-- ==== Sys2Proof/Machine/Sha512.lean ====
section
/-! DEFINITION. The SHA-512 digest, which R218, R397 and R398 name and do not restate: FIPS 180-4 over lists of bytes. -/

namespace Sys2Proof.Machine

/-- The 80 round constants. -/
def shaK : List (BitVec 64) :=
  [ 0x428a2f98d728ae22, 0x7137449123ef65cd, 0xb5c0fbcfec4d3b2f, 0xe9b5dba58189dbbc,
    0x3956c25bf348b538, 0x59f111f1b605d019, 0x923f82a4af194f9b, 0xab1c5ed5da6d8118,
    0xd807aa98a3030242, 0x12835b0145706fbe, 0x243185be4ee4b28c, 0x550c7dc3d5ffb4e2,
    0x72be5d74f27b896f, 0x80deb1fe3b1696b1, 0x9bdc06a725c71235, 0xc19bf174cf692694,
    0xe49b69c19ef14ad2, 0xefbe4786384f25e3, 0x0fc19dc68b8cd5b5, 0x240ca1cc77ac9c65 ] ++
  [ 0x2de92c6f592b0275, 0x4a7484aa6ea6e483, 0x5cb0a9dcbd41fbd4, 0x76f988da831153b5,
    0x983e5152ee66dfab, 0xa831c66d2db43210, 0xb00327c898fb213f, 0xbf597fc7beef0ee4,
    0xc6e00bf33da88fc2, 0xd5a79147930aa725, 0x06ca6351e003826f, 0x142929670a0e6e70,
    0x27b70a8546d22ffc, 0x2e1b21385c26c926, 0x4d2c6dfc5ac42aed, 0x53380d139d95b3df,
    0x650a73548baf63de, 0x766a0abb3c77b2a8, 0x81c2c92e47edaee6, 0x92722c851482353b ] ++
  [ 0xa2bfe8a14cf10364, 0xa81a664bbc423001, 0xc24b8b70d0f89791, 0xc76c51a30654be30,
    0xd192e819d6ef5218, 0xd69906245565a910, 0xf40e35855771202a, 0x106aa07032bbd1b8,
    0x19a4c116b8d2d0c8, 0x1e376c085141ab53, 0x2748774cdf8eeb99, 0x34b0bcb5e19b48a8,
    0x391c0cb3c5c95a63, 0x4ed8aa4ae3418acb, 0x5b9cca4f7763e373, 0x682e6ff3d6b2b8a3,
    0x748f82ee5defb2fc, 0x78a5636f43172f60, 0x84c87814a1f0ab72, 0x8cc702081a6439ec ] ++
  [ 0x90befffa23631e28, 0xa4506cebde82bde9, 0xbef9a3f7b2c67915, 0xc67178f2e372532b,
    0xca273eceea26619c, 0xd186b8c721c0c207, 0xeada7dd6cde0eb1e, 0xf57d4f7fee6ed178,
    0x06f067aa72176fba, 0x0a637dc5a2c898a6, 0x113f9804bef90dae, 0x1b710b35131c471b,
    0x28db77f523047d84, 0x32caab7b40c72493, 0x3c9ebe0a15c9bebc, 0x431d67c49c100d4c,
    0x4cc5d4becb3e42b6, 0x597f299cfc657e2a, 0x5fcb6fab3ad6faec, 0x6c44198c4a475817 ]

/-- The initial chaining value. -/
def shaH0 : List (BitVec 64) :=
  [ 0x6a09e667f3bcc908, 0xbb67ae8584caa73b, 0x3c6ef372fe94f82b, 0xa54ff53a5f1d36f1,
    0x510e527fade682d1, 0x9b05688c2b3e6c1f, 0x1f83d9abfb41bd6b, 0x5be0cd19137e2179 ]

/-- The working variables of the compression. -/
structure ShaVars where
  a : BitVec 64
  b : BitVec 64
  c : BitVec 64
  d : BitVec 64
  e : BitVec 64
  f : BitVec 64
  g : BitVec 64
  h : BitVec 64

def rotr (x : BitVec 64) (n : Nat) : BitVec 64 := x.rotateRight n

/-- One round on the working variables with a constant and a schedule word. -/
def shaRound (v : ShaVars) (k w : BitVec 64) : ShaVars :=
  let t1 := v.h + (rotr v.e 14 ^^^ rotr v.e 18 ^^^ rotr v.e 41) + ((v.e &&& v.f) ^^^ (~~~ v.e &&& v.g)) + k + w
  let t2 := (rotr v.a 28 ^^^ rotr v.a 34 ^^^ rotr v.a 39) + ((v.a &&& v.b) ^^^ (v.a &&& v.c) ^^^ (v.b &&& v.c))
  ⟨t1 + t2, v.a, v.b, v.c, v.d + t1, v.e, v.f, v.g⟩

/-- The rounds over a list of constants; `ws` holds the next 16 words of the schedule. -/
def shaRounds : List (BitVec 64) → List (BitVec 64) → ShaVars → ShaVars
  | [], _, v => v
  | k :: ks, ws, v =>
    let w := ws.getD 0 0
    let x := ws.getD 1 0
    let y := ws.getD 14 0
    let next := (rotr y 19 ^^^ rotr y 61 ^^^ (y >>> 6)) + ws.getD 9 0 + (rotr x 1 ^^^ rotr x 8 ^^^ (x >>> 7)) + w
    shaRounds ks (ws.tail ++ [next]) (shaRound v k w)

/-- The big-endian word of eight bytes. -/
def beWord (l : List Byte) : BitVec 64 := l.foldl (fun w b => (w <<< 8) ||| b.zeroExtend 64) 0

/-- The `n` big-endian words of a list of bytes. -/
def beWords : Nat → List Byte → List (BitVec 64)
  | 0, _ => []
  | n + 1, l => beWord (l.take 8) :: beWords n (l.drop 8)

/-- One block of 128 bytes enters the chaining value. -/
def shaBlock (h : List (BitVec 64)) (block : List Byte) : List (BitVec 64) :=
  let g (i : Nat) := h.getD i 0
  let v := shaRounds shaK (beWords 16 block) ⟨g 0, g 1, g 2, g 3, g 4, g 5, g 6, g 7⟩
  [g 0 + v.a, g 1 + v.b, g 2 + v.c, g 3 + v.d, g 4 + v.e, g 5 + v.f, g 6 + v.g, g 7 + v.h]

/-- `n` blocks enter the chaining value. -/
def shaBlocks : Nat → List Byte → List (BitVec 64) → List (BitVec 64)
  | 0, _, h => h
  | n + 1, l, h => shaBlocks n (l.drop 128) (shaBlock h (l.take 128))

/-- The `n` big-endian bytes of a number. -/
def beBytes (n x : Nat) : List Byte := (List.range n).map fun i => BitVec.ofNat 8 (x / 2 ^ (8 * (n - 1 - i)))

/-- The message padded to whole blocks. -/
def shaPad (m : List Byte) : List Byte :=
  m ++ [0x80] ++ List.replicate ((239 - m.length % 128) % 128) 0 ++ beBytes 16 (8 * m.length)

/-- The SHA-512 digest of a message, 64 bytes. -/
def sha512 (m : List Byte) : List Byte :=
  let p := shaPad m
  (shaBlocks (p.length / 128) p shaH0).flatMap fun w => beBytes 8 w.toNat

end Sys2Proof.Machine
end

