/-- The service overwrites the slot of channel `c` with its reply and writes DONE. -/
def Dev.reply (d : Dev) (c status : Nat) (words : List Word) : Dev :=
  let w0 := setBits (d.slotWord c 0 &&& 0xFFFF0000) 0 8 status
  (d.wrs pMbox (0x400 + 0x40 * c) (w0 :: (words ++ List.replicate (15 - words.length) 0))).done c

/-- Walk mode: the boot ROM serves the subset marked in R417. -/
def Dev.inWalk (d : Dev) : Bool := d.g pBoot fBootMode == mWalk

/-- The request in channel `c` is served (R417): a message of the service's receiver, met by running firmware or by Walk mode. A
command meets only a request with its own op; one with no op of R417 is answered BAD_OP. -/
def State.serve (s : State) (c : Fin 2) (op : Nat) (f : State → State) : State :=
  let d := s.dev
  let req := getBits (d.slotWord c.val 0) 24 8
  if !(d.b pMbox (fChFull c.val) && d.g pMbox (fChRx c.val) == 0 && (d.coachUp || d.inWalk)) then s
  else if req = op then f s
  else if req = 0 ∨ 5 < req then { s with dev := d.reply c.val rBadOp [] }
  else s

/-- IDENT. -/
def Dev.ident (d : Dev) (c : Nat) : Dev :=
  let w3 := BitVec.ofNat 32 (d.g pBoot fActive * 16 + d.g pBoot fRunning * 32 + d.g pBoot fBootMode)
  d.reply c rOk [d.rd pBoot 0x060, d.rd pBoot 0x064, w3, d.rd 0x00 0x044]

/-! Attestation (R422) -/

def byteOf (n : Nat) : Byte := BitVec.ofNat 8 n

/-- The first 368 bytes of a report but for the public key: bytes 0 to 335. -/
def Dev.reportBody (d : Dev) (nonce : List Byte) : List Byte :=
  let walk := d.inWalk
  let m := d.boot.manifest
  let die := d.rd 0x00 0x050
  let test := d.rd 0x00 0x054
  let digests := if walk then List.replicate 256 0 else manifestDigest m ++ segDigest m 0 ++ segDigest m 1 ++ segDigest m 2
  [0x5A, 0x56, 0x41, 0x54] ++ leBytes 2 1 ++ leBytes 2 432 ++ nonce ++ leBytes 8 d.tk.toNat ++
    [byteOf (d.g pSec fLc), byteOf (d.g pBoot fBootMode), byteOf (getBits (d.rd pBoot 0x048) 0 8),
      if walk || !d.flashSource then 0xFF else byteOf (d.g pBoot fRunning)] ++
    wordBytes (d.rd 0x00 0x048) ++ (wordBytes (d.rd 0x00 0x04C)).take 2 ++
    [byteOf (getBits die 24 5), byteOf (getBits die 16 8), byteOf (getBits die 8 8), byteOf (getBits test 8 8), byteOf (getBits test 0 8),
      byteOf (getBits (d.rd 0x00 0x040) 8 8)] ++
    [byteOf (d.rd pSec 0x048).toNat, if walk then 0xFF else byteOf (pkgKey m), byteOf (getBits (d.rd pSec 0x044) 0 8), 0] ++
    leBytes 8 (d.rd64 pBoot 0x060).toNat ++ wordBytes (d.rd pSec 0x080) ++ digests
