-- ==== Sys2Proof/Machine/Wide.lean ====
section
/-! DEFINITION. Wide values (R49 to R51): the read and the write shadows of the agents that issue accesses. -/

namespace Sys2Proof.Machine

/-- The shadows of an agent: of a master, and within a Squad of an engine or a DMA channel (R49, R51). -/
def wideKey (w : Who) : Nat := w.mid.val * 128 + if 16 ≤ w.mid.val then w.sub % 128 else 0

def wideBlank : Nat → WideShadow := fun _ => none

def Dev.readShadow (d : Dev) (w : Who) : WideShadow := tabGet wideBlank (wideKey w) d.wideR
def Dev.setReadShadow (d : Dev) (w : Who) (x : WideShadow) : Dev := { d with wideR := tabSet wideBlank (wideKey w) x d.wideR }
def Dev.writeShadow (d : Dev) (w : Who) : WideShadow := tabGet wideBlank (wideKey w) d.wideW
def Dev.setWriteShadow (d : Dev) (w : Who) (x : WideShadow) : Dev := { d with wideW := tabSet wideBlank (wideKey w) x d.wideW }

/-- The held low word of the value at `a`, if the writer holds one. -/
def Dev.heldLo (d : Dev) (w : Who) (a : Nat) : Option Word :=
  match d.writeShadow w with
  | some (b, v) => if b = a then some v else none
  | none => none

/-- A held low word of the value at `a` is released. -/
def Dev.releaseLo (d : Dev) (w : Who) (a : Nat) : Dev := d.when (d.heldLo w a).isSome (·.setWriteShadow w none)

/-- A write of the _LO word at `off`: an OK outcome holds it and changes no live value (R51). -/
def Dev.writeLo (d : Dev) (w : Who) (p off : Nat) (v : Word) : Dev := d.access w p off (·.setWriteShadow w (some (regAddr p off, v)))

/-- A write of the _HI word of the value whose low word is at `off`: an OK outcome applies by `f` the value of the held word, or of the
live low word `lo`, and the word written; the held word is released whatever the outcome (R51). -/
def Dev.writeHi (d : Dev) (w : Who) (p off : Nat) (v lo : Word) (f : Dev → Long → Dev) : Dev :=
  let held := d.heldLo w (regAddr p off)
  let d := d.access w p (off + 4) fun d => f d (Long.ofWords (held.getD lo) v)
  d.releaseLo w (regAddr p off)

end Sys2Proof.Machine
end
━━━━━━━━━━━━━━━━━━━━
## Problem to solve
Give an exact reproduction of the lines from the one with "word, or of the" to the final line of the entries, including both.

## Answer to the exercise
/-- A write of the _HI word of the value whose low word is at `off`: an OK outcome applies by `f` the value of the held word, or of the
live low word `lo`, and the word written; the held word is released whatever the outcome (R51). -/
def Dev.writeHi (d : Dev) (w : Who) (p off : Nat) (v lo : Word) (f : Dev → Long → Dev) : Dev :=
  let held := d.heldLo w (regAddr p off)
  let d := d.access w p (off + 4) fun d => f d (Long.ofWords (held.getD lo) v)
  d.releaseLo w (regAddr p off)

end Sys2Proof.Machine
end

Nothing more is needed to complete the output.